On the case back, it says: "FONDACIER INOXYDABLE (Stainless Steel) SWISS MADE"

On the movement is stamped: ""Z2" & "SWISS MADE" on the bottom left curving upward. Above the main gear it says "17 JEWELS SEVENTEEN"

It looks like maybe a 1940's or 1950's watch, but I just don't know. It was such an interesting, clam-shell design that I couldn't resist...even if a little gaudy. Is this a desirable/collectible watch? Did I find a priceless treasure...heheheh?

Here are the pics:


----------



## kronological (Jan 8, 2013)

Any help on this Bitunia?


----------



## pkryder (Dec 25, 2012)

I don't believe there is an awful lot of interest in collecting ladies watches they certainly don't have the level of interest of mens watches. I've never heard of the name and looking on eBay finds very few occurrences of the name and judging by prices attracts little interest. I can't see your example being any different It's not an attractive watch and I can't think of any woman who would want to put it on her wrist. Certainly no priceless treasure if you are lucky you might get a couple of quid on ebay.

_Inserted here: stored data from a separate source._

-- ==== Sys2Proof/Machine/Receiver.lean ====
section
/-! DEFINITION. The reference receiver: how the LED chain reads the line (46_line_and_receiver.md R214 to R217). Where the
spec leaves a reading or a colour open (U5, U12) the receiver answers `none`: any value. -/

namespace Sys2Proof.Machine

/-- A colour as an LED shows it. -/
structure Color where
  r : Byte
  g : Byte
  b : Byte
  deriving DecidableEq, Repr

/-- What the receiver reads from the line. -/
inductive Symbol where
  /-- A data bit. -/
  | data (x : Bool)
  /-- A pulse with no defined reading (R214, U5). -/
  | unread
  /-- A reset. -/
  | latch
  deriving DecidableEq, Repr

/-- The bit decision (R214): a high pulse in a bit's high band followed by its low band or by a reset. -/
def readPulse (h t : Duration) : Symbol :=
  if inHighBand false h && (inLowBand false t || isResetLow t) then .data false
  else if inHighBand true h && (inLowBand true t || isResetLow t) then .data true
  else .unread

/-- A low interval longer than the threshold is a reset (R214). -/
def readLow (t : Duration) : List Symbol := if isResetLow t then [.latch] else []

/-- The symbols of a line (R214). A low interval with no pulse before it is a reset or idle line; a high pulse with no low
interval after it has no reading. -/
def readLine : List Interval → List Symbol
  | [] => []
  | (true, h) :: (false, t) :: rest => readPulse h t :: (readLow t ++ readLine rest)
  | (true, _) :: rest => .unread :: readLine rest
  | (false, t) :: rest => readLow t ++ readLine rest

/-- The bursts that a reset has latched, oldest first: LEDs count their bits anew after each reset (R215; G7). `acc` is the
burst being received, newest symbol first. DESIGN CHOICE (log 22): bits with no reset before them, on which R215 is silent, count
as if a reset had come before the line began. -/
def latchedBursts : List Symbol → List Symbol → List (List Symbol)
  | _, [] => []
  | acc, .latch :: rest => acc.reverse :: latchedBursts [] rest
  | acc, .data x :: rest => latchedBursts (.data x :: acc) rest
  | acc, .unread :: rest => latchedBursts (.unread :: acc) rest

/-- The bits of a burst; `none` if one of its pulses has no reading, when every colour is any value (R217, U5). -/
def burstBits : List Symbol → Option (List Bool)
  | [] => some []
  | .data x :: rest => (burstBits rest).map (x :: ·)
  | .unread :: _ => none
  | .latch :: _ => none

/-- A byte from its bits, most significant first (R215). -/
def byteOfBits (l : List Bool) : Byte := l.foldl (fun v x => v <<< 1 ||| (if x then 1 else 0)) 0

/-- A frame of 24 bits as a colour: green, red, blue (R215). -/
def colorOfFrame (l : List Bool) : Color where
  g := byteOfBits (l.take 8)
  r := byteOfBits ((l.drop 8).take 8)
  b := byteOfBits ((l.drop 16).take 8)

/-- The frame LED `k` (numbered from 1) takes out of a burst: its own 24 bits after those of the LEDs before it (R215).
`none` for an LED that received no whole frame, whose colour is unconstrained (R216, U12). -/
def ledFrame (bits : List Bool) (k : Nat) : Option Color :=
  let f := (bits.drop (24 * (k - 1))).take 24
  if f.length = 24 then some (colorOfFrame f) else none

/-- The colour LED `k` shows after the last latched burst of a line; `none` is any colour (R215, R216, R217). -/
def ledShows (line : List Interval) (k : Nat) : Option Color :=
  match (latchedBursts [] (readLine line)).getLast? with
  | some burst => (burstBits burst).bind fun bits => ledFrame bits k
  | none => none

/-- The colour LED `k` shows after a WRITE of the bits: what the receiver reads if the waveform is conformant (R216), and any
colour, `none`, if it is not (R217). -/
def shownAfterWrite (bits : List Bool) (line : List Interval) (k : Nat) : Option Color :=
  if conformant bits line then ledShows line k else none

end Sys2Proof.Machine
end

As to the watch it could have been manufactured by one of three companies I found reference to: http://www.mikrolisk.de/show.php?site=280&suchwort=Bitunia,&searchWhere=all

Can't find any other info on the brand.


----------



## mel (Dec 6, 2006)

Andreas (Mikrolisk) is a great source for this kind of info, I'd agree about Ladies Watches and values - clooectability and so on.

|ldman:


----------